Однако когда, опустившись на край кровати, Лея вдруг заговорила, не цепляясь языком за слова, легко и свободно, словно глубокая скованность вдруг отпустила ее, ван Буден услышал совсем не то, что ожидал:

— В те времена, когда мы были тайно помолвлены, он как-то прочитал мне одно место из Флобера: «Жить как буржуа, мыслить как полубог». При этом он даже хлопнул себя от удовольствия по ляжкам. Бросая меня, он сказал: «Я не рожден героем, очень жаль, но тут уж ничего не поделаешь». А теперь он хочет вернуться домой; ему повезло, он остался жив, ему всегда везло. И теперь он пишет: «Я хочу искупить свою вину. Я подарю тебе увеселительный домик в знак примирения. Видишь, какой я молодец?.. Тут ты бессильна, не так ли?..»

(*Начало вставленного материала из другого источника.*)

-- ==== Sys2Proof/Machine/Ledger.lean ====
section
/-! DEFINITION. The Ledger (10_streams.md, R228-R230): its entries' fields, which entries are open, and what a read of an
entry with a double-bit error does; the counts that Threshold keeps over its streams. -/

namespace Sys2Proof.Machine

/-- Fields of a Ledger entry: offset and size (R228). -/
structure LedField where
  off : Nat
  size : Nat

abbrev Led.state : LedField := ⟨0x00, 1⟩
abbrev Led.kind : LedField := ⟨0x01, 1⟩
abbrev Led.gen : LedField := ⟨0x02, 2⟩
abbrev Led.ctx : LedField := ⟨0x04, 1⟩
abbrev Led.room : LedField := ⟨0x05, 1⟩
abbrev Led.row : LedField := ⟨0x06, 1⟩
abbrev Led.job : LedField := ⟨0x08, 4⟩
abbrev Led.partner : LedField := ⟨0x0C, 2⟩
abbrev Led.demand : LedField := ⟨0x0E, 2⟩
abbrev Led.attic : LedField := ⟨0x10, 8⟩
abbrev Led.fed : LedField := ⟨0x18, 8⟩
abbrev Led.consumed : LedField := ⟨0x20, 8⟩
abbrev Led.origin : LedField := ⟨0x28, 8⟩
abbrev Led.winLen : LedField := ⟨0x30, 8⟩
abbrev Led.window : LedField := ⟨0x38, 8⟩
abbrev Led.oldest : LedField := ⟨0x40, 8⟩
abbrev Led.lastStep : LedField := ⟨0x48, 8⟩
abbrev Led.late : LedField := ⟨0x50, 4⟩
abbrev Led.refused : LedField := ⟨0x54, 4⟩
abbrev Led.miss : LedField := ⟨0x58, 4⟩
abbrev Led.reserved : LedField := ⟨0x5C, 2⟩
abbrev Led.held : LedField := ⟨0x5E, 2⟩
abbrev Led.anchor : LedField := ⟨0x60, 8⟩
abbrev Led.lastMove : LedField := ⟨0x68, 8⟩

/-- The states of an entry (R228). -/
abbrev Led.FREE : Nat := 0
abbrev Led.IDLE : Nat := 1
abbrev Led.READY : Nat := 2
abbrev Led.ACTIVE : Nat := 3
abbrev Led.PARKED : Nat := 4
abbrev Led.FAULTED : Nat := 5

/-- Entries of the Ledger (R228). -/
def ledgerSize : Nat := 4096

/-- A field of an entry. -/
def State.led (s : State) (i : Nat) (f : LedField) : Nat := s.thr.ledger.getN (256 * i + f.off) f.size

/-- The DRAM key of a stream's Attic record: its address in the context of its entry (R188, R228). -/
def State.atticKey (s : State) (i : Nat) : Nat := ctxBase (s.led i Led.ctx) + s.led i Led.attic % 2 ^ 48

/-- Writes a field of an entry; its word has fresh check bits (R177). -/
def State.putLed (s : State) (i : Nat) (f : LedField) (v : Nat) : State :=
  { s with thr := { s.thr with
      ledger := s.thr.ledger.putN (256 * i + f.off) f.size (v % 2 ^ (8 * f.size)),
      ledgerEcc := s.thr.ledgerEcc.filter (fun e => e.1 != (256 * i + f.off) / 8) } }

/-- Changes Threshold's state. -/
def State.modThr (s : State) (f : Thr → Thr) : State := { s with thr := f s.thr }

/-- The index of every entry that has a byte set, in order: those not listed are all zero, and so FREE. -/
def listedEntries (m : Memory) : List Nat :=
  (m.foldl (fun acc c => let i := c.1 / 256; if acc.head? = some i then acc else i :: acc) []).reverse

/-- The entries that are not FREE, in order. -/
def State.streams (s : State) : List Nat := (listedEntries s.thr.ledger).filter (fun i => s.led i Led.state != Led.FREE)

/-- A stream's class: 0 LIVE, 1 INTERACTIVE, 2 BACKGROUND, 3 BULK (R228). -/
def State.classOf (s : State) (i : Nat) : Nat := s.led i Led.kind % 4

/-- Whether a stream is windowed (R228). -/
def State.windowed (s : State) (i : Nat) : Bool := bitAt (s.led i Led.kind) 2

/-- The partner of a duplex member (R247). -/
def State.partner (s : State) (i : Nat) : Option Nat :=
  if bitAt (s.led i Led.kind) 3 then some (s.led i Led.partner) else none

/-- The members that a decision about a stream covers: itself and its duplex partner, P first (R249). -/
def State.unit (s : State) (i : Nat) : List Nat :=
  match s.partner i with
  | none => [i]
  | some p => if bitAt (s.led i Led.kind) 4 then [p, i] else [i, p]

/-- Windows of a stream that are due and not consumed (R245). -/
def State.dueOf (s : State) (i : Nat) : List DueWindow := s.thr.due.filter (fun d => d.index == i)

/-- Positions of a stream that are fed and not consumed. -/
def State.backlog (s : State) (i : Nat) : Nat := s.led i Led.fed - s.led i Led.consumed

/-- Whether a stream has a pending position: for a windowed one, a due window (R245). -/
def State.hasPending (s : State) (i : Nat) : Bool :=
  if s.windowed i then !(s.dueOf i).isEmpty else decide (0 < s.backlog i)

/-- Pending positions of a class (R234, R237): of the streams that are not PARKED or FAULTED. -/
def State.pendingOf (s : State) (c : Nat) : Nat :=
  ((s.streams.filter (fun i => s.classOf i == c && decide (s.led i Led.state ≤ Led.ACTIVE))).map s.backlog).foldl (· + ·) 0

/-- Writes a class's pending count and its peak into its register (R234). -/
def notePending (c : Nat) (s : State) : State :=
  let k := Reg.thrClasscPending + 0x10 * c
  let p := min (2 ^ 16 - 1) (s.pendingOf c)
  (s.setFld k 0 16 p).setFld k 16 16 (max (s.fld k 16 16) p)

/-- Open LIVE streams (R233). -/
def State.liveStreams (s : State) : Nat := (s.streams.filter (fun i => s.classOf i == 0)).length

/-- LIVE demand of a job, in 1/256 row (R233). -/
def State.liveDemand (s : State) (job : Nat) : Nat :=
  ((s.streams.filter (fun i => s.classOf i == 0 && s.led i Led.job == job)).map (fun i => s.led i Led.demand)).foldl (· + ·) 0

/-- Rewrites the counts of streams in THR_STATUS and THR_LIVE, and every class's pending positions. -/
def noteStreams (s : State) : State :=
  let n := s.streams.length
  let live := s.liveStreams
  let jobs := (s.streams.map (fun i => s.led i Led.job)).map s.liveDemand
  let s1 := ((s.setFld Reg.thrStatus 3 13 (ledgerSize - n)).setFld Reg.thrStatus 16 7 live)
  let s2 := (s1.setFld Reg.thrLive 0 7 live).setFld Reg.thrLive 16 15 (jobs.foldl max 0)
  (List.range 4).foldl (fun s c => notePending c s) s2

/-- A THR_EVENT bit is set, and source 21 raised (R302). -/
def thrEvent (bit : Nat) (s : State) : State := raiseSource 21 (s.orReg Reg.thrEvent (2 ^ bit))

/-- The job of a stream: the slot whose job has the entry's number and context. -/
def State.jobOf (s : State) (i : Nat) : Option SlotId :=
  (List.finRange 8).find? (fun j =>
    let b := s.jobs.get j
    b.st != .free && b.number == s.led i Led.job && b.ctx.val == s.led i Led.ctx)

/-- The streams of a job. -/
def State.streamsOf (s : State) (j : SlotId) : List Nat := s.streams.filter (fun i => s.jobOf i == some j)

/-- Whether a job is running: it may fault (R230, R288). -/
def JobState.live : JobState → Bool
  | .loading => true | .running => true | .restarting => true
  | _ => false

/-- Threshold reads an entry. One that meets a double-bit error becomes FAULTED with fresh check bits; the stream's job, if
it is running, raises SRAM_UNCORRECTABLE (R230). A single-bit error is corrected (R178). -/
def readEntry (i : Nat) (s : State) : State :=
  let hit := s.thr.ledgerEcc.filter (fun e => e.1 / 32 == i)
  if hit.isEmpty then s
  else
    let clean := s.modThr (fun t => { t with ledgerEcc := t.ledgerEcc.filter (fun e => e.1 / 32 != i) })
    match hit.find? (fun e => decide (2 ≤ e.2)) with
    | none => clean
    | some e =>
      let s1 := thrEvent 0 (clean.putLed i Led.state Led.FAULTED)
      match s.jobOf i with
      | none => noteStreams s1
      | some j =>
        if (s.jobs.get j).st.live then
          (noteStreams s1).addFault { code := .sramUncorrectable, source := 0x22, room := none, slot := some j, ledger := i,
                                      pc := 0xFFFFFFFF, capture := [6, 0, e.1, i] }
        else noteStreams s1

/-- Sets a field of an entry. A field narrower than its word reads the word first: an entry that this finds with a double-bit error
becomes FAULTED, and the write is lost with its other fields (R177, R230). -/
def State.setLed (s : State) (i : Nat) (f : LedField) (v : Nat) : State :=
  if f.size < 8 ∧ s.thr.ledgerEcc.any (fun e => e.1 == (256 * i + f.off) / 8 && decide (2 ≤ e.2)) then readEntry i s
  else s.putLed i f v

/-- Adds to a field of an entry, saturating. -/
def State.satLed (s : State) (i : Nat) (f : LedField) (n : Nat) : State :=
  s.setLed i f (satAdd (2 ^ (8 * f.size) - 1) (s.led i f) n)

/-- An entry becomes FREE: everything but its generation is cleared (R228, R229). -/
def freeEntry (i : Nat) (s : State) : State :=
  let g := s.led i Led.gen
  let s1 := s.modThr (fun t =>
    { t with ledger := t.ledger.putN (256 * i) 256 (g * 2 ^ 16), ledgerEcc := t.ledgerEcc.filter (fun e => e.1 / 32 != i), closing := t.closing.filter (· != i),
             due := t.due.filter (fun d => d.index != i), ahead := t.ahead.filter (fun a => a.1 != i),
             marks := t.marks.filter (fun m => m.index != i), movedMs := t.movedMs.filter (fun m => m.1 != i),
             noOrigin := t.noOrigin.filter (· != i), noCkpt := t.noCkpt.filter (· != i) })
  noteStreams s1

/-- Threshold reads the entries of a job's streams. -/
def readEntries (is : List Nat) (s : State) : State := is.foldl (fun s i => readEntry i s) s

end Sys2Proof.Machine
end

Лея откинулась, выбросила руки вперед, словно отталкивая Залигера, и повторила:

— Тут ты бессильна, не так ли? — И снова, цепляясь языком за слова: — Я боюсь его. Только из страха перед нацистами я связалась с ним, бросилась ему на шею. Он это понял, он умен… ох, как умен… А потом он использовал мой страх… мазохист проклятый… пока сам не начал бояться нацистов… Я это знала… Я до сих пор его боюсь, до сих пор…

— Лея, дитя мое, но ведь сейчас все хорошо! У него нет больше над тобой никакой власти. И письмо ты порвала. И бояться тебе больше нечего… больше нечего бояться… больше не…

Она выпрямилась и на его попытку изгнать беса ответила старой, болезненно-мудрой усмешкой, такой старой и такой мудрой, что он запнулся.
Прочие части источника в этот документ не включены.